Let's say you've an HBase table citizens with row-key format of country_code#UID. Now, let's say your table is created with two column families main and optional, which may have columns like uid, name, salary etc.

This library enables to you represent your HBase table as a bean-like class, as below:

@HBTable("citizens")
public class Citizen implements HBRecord<String> {
    @HBRowKey
    private String countryCode;
    @HBRowKey
    private Integer uid;
    @HBColumn(family = "main", column = "name")
    private String name;
    @HBColumn(family = "optional", column = "age")
    private Short age;
    @HBColumn(family = "optional", column = "salary")
    private Integer sal;
    @HBColumn(family = "optional", column = "flags")
    private Map<String, Integer> extraFlags;
    @HBColumn(family = "optional", column = "dependents")
    private Dependents dependents;
    @HBColumnMultiVersion(family = "optional", column = "phone_number")
    private NavigableMap<Long, Integer> phoneNumber; // Multi-versioned column. This annotation enables you to fetch multiple versions of column values

    public String composeRowKey() {
        return String.format("%s#%d", countryCode, uid);
    }

    public void parseRowKey(String rowKey) {
        String[] pieces = rowKey.split("#");
        this.countryCode = pieces[0];
        this.uid = Integer.parseInt(pieces[1]);
    }
    
    // Constructors, getters and setters
}

where, following things are provided:

Name of the HBase table (citizens) that the class maps to, using HBTable annotation
Data type to map row keys to (String) as generic type parameter for HBRecord interface
Logics for conversion of HBase row key to Java types and vice-versa by implmenting parseRowKey and composeRowKey methods
Names of columns and their column families using HBColumn annotation

This library enables you to represent rows of citizens HBase table as instances of Citizen class.

See source files Citizen.java and Employee.java for detailed examples.

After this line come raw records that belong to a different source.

/-- heap_push, when it succeeds: the capacity is not exceeded, HEAP has one more occurrence of `k`
and the heap order holds. -/
theorem heapPush_ok {p : Params} {h h' : List Nat} {k tick : Nat}
    (ho : heapOrdered f h = true) (hp : heapPush p f h k tick = .ok h') :
    h'.Perm (h ++ [k]) ∧ heapOrdered f h' = true ∧ p.nnodeMax.admits (h.length + 1) = true := by
  unfold heapPush at hp
  split at hp
  · cases hp
  · next l hl =>
    obtain ⟨rfl, hcap⟩ := memAppend_ok hl
    have hcap' : p.nnodeMax.admits (h.length + 1) = true := by simpa using hcap
    split at hp
    · cases hp
      exact ⟨(heapPushRef_spec k ho).1, (heapPushRef_spec k ho).2, hcap'⟩
    · cases hp
      exact ⟨(anyArrangement_spec _ _).1, (anyArrangement_spec _ _).2, hcap'⟩

/-- heap_push succeeds when the heap is not full. -/
theorem heapPush_succeeds {p : Params} {h : List Nat} {k : Nat} (tick : Nat)
    (hcap : p.nnodeMax.admits (h.length + 1) = true) : ∃ h', heapPush p f h k tick = .ok h' := by
  unfold heapPush
  rw [memAppend_of_admits (by simpa using hcap)]
  cases p.tiebreak <;> exact ⟨_, rfl⟩

/-- heap_push fails with CapacityError and nothing else, when the heap is full (R121). -/
theorem heapPush_error {p : Params} {h : List Nat} {k tick : Nat} {e : Stop}
    (hp : heapPush p f h k tick = .error e) :
    e = .raise .capacity ∧ p.nnodeMax.admits (h.length + 1) = false := by
  unfold heapPush at hp
  split at hp
  · next e' hl =>
    cases hp
    simpa using memAppend_error hl
  · split at hp <;> cases hp

/-- heap_pop, when it succeeds: the element returned is a member of smallest frequency, one
occurrence of it is removed and the heap order holds. -/
theorem heapPop_ok {p : Params} {h h' : List Nat} {v tick : Nat}
    (ho : heapOrdered f h = true) (hp : heapPop p f h tick = .ok (v, h')) :
    isMinimal f h v = true ∧ h.Perm (v :: h') ∧ heapOrdered f h' = true := by
  unfold heapPop at hp
  split at hp
  · cases hp
  · next v' t =>
    split at hp
    · cases hp
      obtain ⟨h1, h2⟩ := heapPopRef_spec ho
      refine ⟨isMinimal_iff.mpr ⟨by simp, ?_⟩, (h1.symm.cons _), h2⟩
      intro x hx
      obtain ⟨i, hi, he⟩ := keyAt_mem (f := f) hx
      have := top_le ho i hi
      rw [he] at this
      exact this
    · cases hp
      obtain ⟨h1, h2⟩ := anyArrangement_spec (f := f) (Config.free tick).arrangement
        ((v' :: t).erase (anyMinimal f (Config.free tick).choice (v' :: t)))
      have hm := anyMinimal_spec (f := f) (Config.free tick).choice
        (h := v' :: t) (by simp)
      refine ⟨hm, ?_, h2⟩
      exact (List.perm_cons_erase (isMinimal_iff.mp hm).1).trans (h1.symm.cons _)

/-- heap_pop succeeds on a heap that is not empty (R122). -/
theorem heapPop_succeeds {p : Params} {h : List Nat} (tick : Nat) (hne : h ≠ []) :
    ∃ v h', heapPop p f h tick = .ok (v, h') := by
  cases h with
  | nil => exact absurd rfl hne
  | cons v t =>
    simp only [heapPop]
    cases p.tiebreak <;> exact ⟨_, _, rfl⟩

/-- heap_pop fails with EmptyQueueError and nothing else, when the heap is empty (R122). -/
theorem heapPop_error {p : Params} {h : List Nat} {tick : Nat} {e : Stop}
    (hp : heapPop p f h tick = .error e) : e = .raise .emptyQueue ∧ h = [] := by
  unfold heapPop at hp
  split at hp
  · cases hp; exact ⟨rfl, rfl⟩
  · split at hp <;> cases hp

/-- The heap order looks only at the frequencies of the elements (R123 item 4). -/
theorem heapOrdered_congr {g : Nat → Nat} {h : List Nat} (hfg : ∀ k ∈ h, f k = g k) :
    heapOrdered f h = heapOrdered g h := by
  have key : ∀ i, i < h.length → keyAt f h i = keyAt g h i := by
    intro i hi
    rw [keyAt, keyAt, List.getD_eq_getElem _ _ hi]
    exact hfg _ (List.getElem_mem hi)
  rw [Bool.eq_iff_iff, heapOrdered_iff, heapOrdered_iff]
  constructor <;> intro hh i h0 hi
  · rw [← key _ hi, ← key _ (by omega)]; exact hh i h0 hi
  · rw [key _ hi, key _ (by omega)]; exact hh i h0 hi

end Sys2Proof.Machine
end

Now, for above definition of your Citizen class,

you can use methods in HBObjectMapper class to convert Citizen objects to HBase's Put and Result objects and vice-versa
you can inherit from class AbstractHBDAO that contains methods like get (for random single/bulk/range access of rows), persist (for writing rows) and delete (for deleting rows)

MapReduce use-cases

Mapper

If your MapReduce job is reading from an HBase table, in your map() method, HBase's Result object can be converted to object of your bean-like class using below method:

<R extends Serializable & Comparable<R>, T extends HBRecord<R>> T readValue(ImmutableBytesWritable rowKey, Result result, Class<T> clazz)

For example:

Citizen e = hbObjectMapper.readValue(key, value, Citizen.class);

See file CitizenMapper.java for full sample code.

Reducer

If your MapReduce job is writing to an HBase table, in your reduce() method, object of your bean-like class can be converted to HBase's Put (for row contents) and ImmutableBytesWritable (for row key) using below methods:

<R extends Serializable & Comparable<R>> ImmutableBytesWritable getRowKey(HBRecord<R> obj)

<R extends Serializable & Comparable<R>> Put writeValueAsPut(HBRecord<R> obj)

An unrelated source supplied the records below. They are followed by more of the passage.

/-- The code table of a finished tree has the smallest weighted length of all prefix codes. -/
theorem generate_optimal {p : Params} {freq : List (Symbol × Nat)} {w : Forest} {root : Nat}
    {out other : List (Symbol × Bits)} (g : Growing freq w) (ht : IsTree w.nodes root)
    (hcap : p.nsymMax.admits freq.length = true) (hn : (freq.map (·.1)).Nodup)
    (hopt : Optimal (freq.map (·.2)) (internalSum w.nodes))
    (hgen : generate p w.nodes root = .ok out) (hp : IsPrefixCode other)
    (hk : ∀ e ∈ freq, (codeOf? other e.1).isSome = true) :
    weightedLength freq out ≤ weightedLength freq other := by
  have hcap' : p.nsymMax.admits (leafSymbols w.nodes).length = true := by
    simpa [g.symbols] using hcap
  obtain ⟨out', hgen', hperm, -⟩ := generate_spec ht hcap'
  obtain rfl : out' = out := Except.ok.inj (hgen'.symm.trans hgen)
  rw [g.symbols] at hperm
  have hsum := weightedLength_eq hperm hn (fun e he => countIn_of_mem hn he)
  rcases ht.root_node with ⟨c, f, hnodes, rfl⟩ | ⟨htwo, -⟩
  · have hcount : countIn freq c = f :=
      countIn_of_mem hn (g.mem_of_leaf (k := 0) (by simp [hnodes, nodeAt]))
    have hout : out' = [(c, [false])] := (memAppend_ok (by rwa [hnodes] at hgen)).1
    calc weightedLength freq out'
        = f := by rw [hsum, hout]; simp [hcount]
      _ ≤ totalCount freq := g.bounded (.leaf c f) (by simp [hnodes])
      _ ≤ weightedLength freq other := totalCount_le_weightedLength hp hk
  · calc weightedLength freq out'
        = internalSum w.nodes := hsum.trans (generate_weight ht hcap' htwo
            (fun _ _ _ h => countIn_of_mem hn (g.mem_of_leaf h)) hgen)
      _ ≤ weightedLength freq other := hopt.le_weightedLength hn hp hk

/-! ### The two commands -/

/-- GENCODES's body stores the code table of the tree (R155). -/
theorem gencodesBody_of_generate {s : State} {out : List (Symbol × Bits)}
    (h : generate s.params s.mem.node s.regs.root = .ok out) :
    gencodesBody s = .ok { s with mem := { s.mem with code := out } } := by
  rw [gencodesBody, h]

/-- The length of a text's bitstream is the total that its own counts give the table (R172). -/
theorem bitstreamOf_length (table : List (Symbol × Bits)) (text : List Symbol) :
    (bitstreamOf table text).length = weightedLength (tableOf text) table := by
  have hset : text.eraseDups.toFinset = text.toFinset := by ext; simp
  rw [bitstreamOf, List.length_flatMap, Finset.sum_list_map_count, ← hset,
    List.sum_toFinset _ (nodup_eraseDups text)]
  simp [weightedLength, tableOf, Function.comp_def]

/-- Settles O32: what BUILD's merges cost is optimal, and GENCODES's codes cost just that. -/
theorem codesHaveMinimalTotalLength : Obligations.CodesHaveMinimalTotalLength := by
  refine ⟨fun s hflag hne hnodup hfit hcap => ?_, fun text table => bitstreamOf_length table text⟩
  obtain ⟨w, hgrown, -, htree, k, hbody⟩ := build_runs hne hfit hcap
  have hopt := buildBody_optimal (s := s.invalidate .tree) rfl
    (nnodeMax_admits_tree (List.length_pos_iff.mpr hne) hcap) hbody
  have hbuild := run_ok (i := .build) (by simp [neededFlags, hflag]) hbody
  obtain ⟨out, hgen, -⟩ :=
    generate_spec (p := s.params) htree (by simpa [hgrown.symbols] using hcap)
  refine ⟨_, _, hbuild, rfl, run_ok (i := .gencodes) ?_ (gencodesBody_of_generate hgen), rfl, ?_⟩
  · simp [neededFlags, State.flag, okControl, outputFlag, Flag.bit]
  · exact fun other hp hk => generate_optimal hgrown htree hcap hnodup hopt hgen hp hk

end Sys2Proof.Machine
end

section
/-! ## The code generator

GENCODES ends with code 0 just when `generate` gives a table, and CODE is then that table (R155). So
each statement about the command is one about `generate`, which Laws/Generator and Laws/Huffman
describe: its run on a tree, the order, the length and the Kraft sum of its codes. -/

namespace Sys2Proof.Machine

/-! ### The command and its table -/

/-- GENCODES stores the table of `generate` in CODE and changes nothing else (R155). -/
theorem exec_gencodes_of_generate {s : State} {table : List (Symbol × Bits)}
    (hflag : s.flag .tree = true)
    (hgen : generate s.params s.mem.node s.regs.root = .ok table) :
    exec .gencodes s = .next { s with
      mem := { s.mem with code := table }, ctl := okControl (some .code) s.ctl } :=
  run_ok (i := .gencodes) (by simp [neededFlags, hflag])
    (gencodesBody_of_generate (s := s.invalidate .code) hgen)

/-- A command whose ERR is 0 ended well: neither an input that is not valid nor an error of the body
leaves it 0 (R234, R238). -/
theorem body_of_exec_err_ok {i : Instr} {s t : State} (h : exec i s = .next t)
    (herr : t.ctl.err = .ok) :
    ∃ u, bodyOf i (s.invalidateOutput (outputFlag i)) = .ok u ∧ t.mem = u.mem := by
  rcases exec_ok h with ⟨-, rfl⟩ | ⟨-, u, hbody, rfl⟩ | ⟨-, c, hbody, rfl⟩
  · simp at herr
  · exact ⟨u, hbody, by simp⟩
  · exact absurd (by simpa using herr) (body_error hbody).1

/-- After a GENCODES that ended with code 0, CODE is the table of `generate` (R155). -/
theorem generate_of_exec_gencodes {s t : State} (h : exec .gencodes s = .next t)
    (herr : t.ctl.err = .ok) :
    generate s.params s.mem.node s.regs.root = .ok t.mem.code := by
  obtain ⟨u, hbody, hmem⟩ := body_of_exec_err_ok h herr
  obtain ⟨table, hgen, rfl⟩ := gencodesBody_ok hbody
  rw [hmem]
  exact hgen

/-- A root that is a leaf is not walked: its code is "0", the empty path being no code (R158). -/
theorem generate_of_root_leaf {p : Params} {nodes : List Node} {root f : Nat} {c : Symbol}
    (hroot : nodeAt nodes root = some (.leaf c f)) (hcap : p.nsymMax.admits 1 = true) :
    generate p nodes root = .ok [(c, [false])] := by
  simp only [generate, hroot]
  exact memAppend_of_admits hcap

For example, below code in Reducer writes your object as one HBase row with appropriate column families and columns:

Citizen citizen = new Citizen(/*details*/);
context.write(hbObjectMapper.getRowKey(citizen), hbObjectMapper.writeValueAsPut(citizen));

See file CitizenReducer.java for full sample code.

Unit-test for Mapper

If your MapReduce job is reading from an HBase table, you would want to unit-test your map() method as below.

Object of your bean-like class can be converted to HBase's Result (for row contents) and ImmutableBytesWritable (for row key) using below methods:

<R extends Serializable & Comparable<R>> ImmutableBytesWritable getRowKey(HBRecord<R> obj)

<R extends Serializable & Comparable<R>> Result writeValueAsResult(HBRecord<R> obj)

Below is an example of unit-test of a Mapper using MRUnit:

Citizen citizen = new Citizen(/*params*/);
citizenMapDriver
.withInput(
	hbObjectMapper.getRowKey(citizen),
	hbObjectMapper.writeValueAsResult(citizen)
)
.withOutput(
	hbObjectMapper.rowKeyToIbw("key"),
	new IntWritable(citizen.getAge())
)
.runTest();

See file TestCitizenMR.java for full sample code.

Unit-test for Reducer

If your MapReduce job is writing to an HBase table, you would want to unit-test your reduce() method as below.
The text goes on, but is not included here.